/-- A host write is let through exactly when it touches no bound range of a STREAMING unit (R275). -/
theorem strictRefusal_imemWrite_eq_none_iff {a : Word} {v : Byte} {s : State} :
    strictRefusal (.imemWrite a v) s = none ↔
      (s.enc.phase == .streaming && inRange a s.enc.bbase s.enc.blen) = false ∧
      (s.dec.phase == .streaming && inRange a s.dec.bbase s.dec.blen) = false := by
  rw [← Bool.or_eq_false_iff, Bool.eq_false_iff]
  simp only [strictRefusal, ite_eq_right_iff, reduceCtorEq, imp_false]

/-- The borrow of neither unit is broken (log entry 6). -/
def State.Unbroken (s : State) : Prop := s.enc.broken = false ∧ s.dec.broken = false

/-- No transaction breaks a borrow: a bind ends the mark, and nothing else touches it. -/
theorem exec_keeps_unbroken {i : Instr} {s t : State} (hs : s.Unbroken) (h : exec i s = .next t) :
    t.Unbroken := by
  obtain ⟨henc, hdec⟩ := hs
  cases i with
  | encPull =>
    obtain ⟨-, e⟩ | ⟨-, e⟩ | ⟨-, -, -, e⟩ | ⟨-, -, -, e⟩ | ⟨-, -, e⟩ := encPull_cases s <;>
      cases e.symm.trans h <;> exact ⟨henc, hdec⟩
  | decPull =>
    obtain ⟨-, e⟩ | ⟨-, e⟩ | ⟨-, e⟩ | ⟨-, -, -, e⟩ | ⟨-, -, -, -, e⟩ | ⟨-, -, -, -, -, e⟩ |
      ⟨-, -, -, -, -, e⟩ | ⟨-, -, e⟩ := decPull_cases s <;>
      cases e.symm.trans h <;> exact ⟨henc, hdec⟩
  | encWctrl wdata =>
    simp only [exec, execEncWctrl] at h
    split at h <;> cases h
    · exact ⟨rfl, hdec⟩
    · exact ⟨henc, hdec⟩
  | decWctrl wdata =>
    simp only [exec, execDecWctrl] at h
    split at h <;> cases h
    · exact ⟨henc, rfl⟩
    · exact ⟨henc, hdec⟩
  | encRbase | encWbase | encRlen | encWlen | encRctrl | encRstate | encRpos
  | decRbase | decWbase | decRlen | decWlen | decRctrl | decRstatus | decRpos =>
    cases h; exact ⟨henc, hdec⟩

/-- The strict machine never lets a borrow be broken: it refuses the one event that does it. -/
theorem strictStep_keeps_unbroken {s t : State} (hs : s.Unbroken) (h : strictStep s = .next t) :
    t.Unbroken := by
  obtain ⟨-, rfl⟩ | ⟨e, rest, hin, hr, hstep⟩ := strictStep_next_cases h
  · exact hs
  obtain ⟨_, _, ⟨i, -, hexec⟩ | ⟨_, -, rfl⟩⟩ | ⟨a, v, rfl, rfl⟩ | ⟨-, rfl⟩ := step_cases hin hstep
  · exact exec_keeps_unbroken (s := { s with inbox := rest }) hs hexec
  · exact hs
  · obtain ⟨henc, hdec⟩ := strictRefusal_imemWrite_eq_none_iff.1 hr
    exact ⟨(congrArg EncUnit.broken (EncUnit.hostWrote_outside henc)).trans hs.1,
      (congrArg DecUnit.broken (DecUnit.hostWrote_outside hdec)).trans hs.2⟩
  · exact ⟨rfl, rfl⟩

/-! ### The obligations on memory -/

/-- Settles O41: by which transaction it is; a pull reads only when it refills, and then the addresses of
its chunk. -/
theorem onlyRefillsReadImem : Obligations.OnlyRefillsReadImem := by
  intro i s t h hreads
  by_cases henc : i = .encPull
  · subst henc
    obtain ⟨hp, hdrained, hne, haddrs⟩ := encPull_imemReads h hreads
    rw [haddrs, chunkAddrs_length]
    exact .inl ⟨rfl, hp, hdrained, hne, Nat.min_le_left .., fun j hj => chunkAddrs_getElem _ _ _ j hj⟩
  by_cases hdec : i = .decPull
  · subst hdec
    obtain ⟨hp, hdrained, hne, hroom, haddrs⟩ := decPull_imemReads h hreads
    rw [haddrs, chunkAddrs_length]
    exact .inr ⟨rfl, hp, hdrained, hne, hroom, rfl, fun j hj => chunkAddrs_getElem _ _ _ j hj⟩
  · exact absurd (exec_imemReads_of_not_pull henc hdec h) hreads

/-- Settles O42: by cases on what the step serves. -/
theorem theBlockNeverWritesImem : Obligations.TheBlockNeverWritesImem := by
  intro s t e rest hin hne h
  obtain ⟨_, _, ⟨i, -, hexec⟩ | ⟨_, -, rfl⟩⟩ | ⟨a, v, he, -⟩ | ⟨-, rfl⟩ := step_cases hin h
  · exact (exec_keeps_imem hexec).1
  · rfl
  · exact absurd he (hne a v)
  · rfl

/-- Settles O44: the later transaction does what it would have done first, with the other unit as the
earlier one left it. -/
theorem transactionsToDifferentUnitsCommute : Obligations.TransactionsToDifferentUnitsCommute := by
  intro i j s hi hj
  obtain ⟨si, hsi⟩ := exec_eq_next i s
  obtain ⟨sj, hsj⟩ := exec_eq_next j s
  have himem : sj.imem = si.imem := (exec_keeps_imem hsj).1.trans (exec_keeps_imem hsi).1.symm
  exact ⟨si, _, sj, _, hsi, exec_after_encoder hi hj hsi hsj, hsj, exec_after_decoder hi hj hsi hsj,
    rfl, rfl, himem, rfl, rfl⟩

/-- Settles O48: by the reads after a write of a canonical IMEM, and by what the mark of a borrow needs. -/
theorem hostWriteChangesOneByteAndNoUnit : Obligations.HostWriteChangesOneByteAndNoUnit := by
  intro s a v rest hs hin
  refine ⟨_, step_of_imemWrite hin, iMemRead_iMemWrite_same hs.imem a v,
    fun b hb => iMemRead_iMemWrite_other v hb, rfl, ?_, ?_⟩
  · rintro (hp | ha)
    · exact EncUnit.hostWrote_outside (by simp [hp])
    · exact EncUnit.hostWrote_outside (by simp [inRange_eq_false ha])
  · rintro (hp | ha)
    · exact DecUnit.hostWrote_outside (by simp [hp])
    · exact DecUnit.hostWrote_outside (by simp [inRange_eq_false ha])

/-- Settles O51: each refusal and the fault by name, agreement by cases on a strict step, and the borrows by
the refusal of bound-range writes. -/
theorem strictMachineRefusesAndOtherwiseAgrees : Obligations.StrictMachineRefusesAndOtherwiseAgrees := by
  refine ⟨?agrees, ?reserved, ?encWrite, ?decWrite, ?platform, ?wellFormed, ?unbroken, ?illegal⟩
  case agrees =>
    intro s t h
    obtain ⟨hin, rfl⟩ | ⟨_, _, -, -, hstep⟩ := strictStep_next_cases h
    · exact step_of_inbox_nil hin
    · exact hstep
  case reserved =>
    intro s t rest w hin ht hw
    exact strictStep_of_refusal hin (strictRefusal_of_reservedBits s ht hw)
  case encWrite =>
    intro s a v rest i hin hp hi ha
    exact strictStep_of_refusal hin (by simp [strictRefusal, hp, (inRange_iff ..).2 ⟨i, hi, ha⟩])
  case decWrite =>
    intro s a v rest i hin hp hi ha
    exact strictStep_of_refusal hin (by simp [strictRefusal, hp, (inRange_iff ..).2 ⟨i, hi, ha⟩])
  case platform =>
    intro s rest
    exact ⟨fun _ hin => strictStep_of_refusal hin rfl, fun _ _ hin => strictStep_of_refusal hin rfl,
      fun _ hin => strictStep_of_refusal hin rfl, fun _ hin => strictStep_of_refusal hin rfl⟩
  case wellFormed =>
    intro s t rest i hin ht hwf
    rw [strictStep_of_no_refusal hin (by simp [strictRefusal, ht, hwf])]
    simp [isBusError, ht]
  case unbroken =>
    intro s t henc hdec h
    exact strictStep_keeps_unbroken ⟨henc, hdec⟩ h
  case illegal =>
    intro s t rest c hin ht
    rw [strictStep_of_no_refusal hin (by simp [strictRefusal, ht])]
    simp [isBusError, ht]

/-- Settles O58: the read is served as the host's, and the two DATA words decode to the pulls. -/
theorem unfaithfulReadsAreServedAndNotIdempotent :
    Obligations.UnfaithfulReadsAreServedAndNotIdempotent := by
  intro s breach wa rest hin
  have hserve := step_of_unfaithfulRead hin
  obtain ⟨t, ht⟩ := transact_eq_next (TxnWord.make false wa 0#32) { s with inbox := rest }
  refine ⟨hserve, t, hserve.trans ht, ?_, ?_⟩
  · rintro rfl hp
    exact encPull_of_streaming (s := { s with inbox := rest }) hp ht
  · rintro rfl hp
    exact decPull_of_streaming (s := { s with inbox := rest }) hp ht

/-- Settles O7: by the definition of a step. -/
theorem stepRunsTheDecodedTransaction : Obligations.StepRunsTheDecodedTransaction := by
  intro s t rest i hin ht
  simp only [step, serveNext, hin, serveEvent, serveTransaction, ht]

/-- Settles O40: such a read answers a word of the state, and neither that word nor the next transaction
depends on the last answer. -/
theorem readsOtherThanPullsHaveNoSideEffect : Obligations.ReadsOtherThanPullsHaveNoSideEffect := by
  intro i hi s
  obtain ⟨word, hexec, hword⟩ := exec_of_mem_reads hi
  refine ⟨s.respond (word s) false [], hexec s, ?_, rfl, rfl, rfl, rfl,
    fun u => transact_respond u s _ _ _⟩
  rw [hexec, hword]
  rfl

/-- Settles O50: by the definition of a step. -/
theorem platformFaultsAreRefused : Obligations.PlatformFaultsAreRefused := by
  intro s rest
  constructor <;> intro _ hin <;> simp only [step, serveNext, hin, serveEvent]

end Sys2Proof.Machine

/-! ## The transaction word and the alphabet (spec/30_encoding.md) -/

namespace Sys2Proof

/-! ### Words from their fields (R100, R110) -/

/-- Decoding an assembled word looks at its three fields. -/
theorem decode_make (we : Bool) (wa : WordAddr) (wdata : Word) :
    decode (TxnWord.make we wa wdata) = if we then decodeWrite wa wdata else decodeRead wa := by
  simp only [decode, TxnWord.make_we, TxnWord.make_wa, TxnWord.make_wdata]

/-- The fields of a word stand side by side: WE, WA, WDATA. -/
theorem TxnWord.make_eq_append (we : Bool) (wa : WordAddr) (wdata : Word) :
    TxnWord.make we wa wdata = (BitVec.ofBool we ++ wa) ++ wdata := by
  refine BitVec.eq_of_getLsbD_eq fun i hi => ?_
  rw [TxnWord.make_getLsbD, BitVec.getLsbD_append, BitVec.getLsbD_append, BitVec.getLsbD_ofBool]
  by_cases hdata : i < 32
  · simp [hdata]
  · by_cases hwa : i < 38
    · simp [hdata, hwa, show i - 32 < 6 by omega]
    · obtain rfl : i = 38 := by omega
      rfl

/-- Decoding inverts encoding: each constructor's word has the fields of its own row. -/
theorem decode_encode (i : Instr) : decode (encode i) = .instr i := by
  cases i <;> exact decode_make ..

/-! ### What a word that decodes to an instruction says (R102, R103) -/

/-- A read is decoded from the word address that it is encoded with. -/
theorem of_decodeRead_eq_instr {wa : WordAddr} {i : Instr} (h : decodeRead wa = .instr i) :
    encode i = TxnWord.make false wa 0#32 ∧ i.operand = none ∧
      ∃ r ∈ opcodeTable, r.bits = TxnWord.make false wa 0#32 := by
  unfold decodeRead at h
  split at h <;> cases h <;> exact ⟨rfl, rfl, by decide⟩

# # #

→ **AIM OF THE TASK**: Check each line of the entries, and copy the ones that contain "hstep".

→ **ANSWER BOX**:
  obtain ⟨-, rfl⟩ | ⟨e, rest, hin, hr, hstep⟩ := strictStep_next_cases h
  obtain ⟨_, _, ⟨i, -, hexec⟩ | ⟨_, -, rfl⟩⟩ | ⟨a, v, rfl, rfl⟩ | ⟨-, rfl⟩ := step_cases hin hstep
    obtain ⟨hin, rfl⟩ | ⟨_, _, -, -, hstep⟩ := strictStep_next_cases h
    · exact hstep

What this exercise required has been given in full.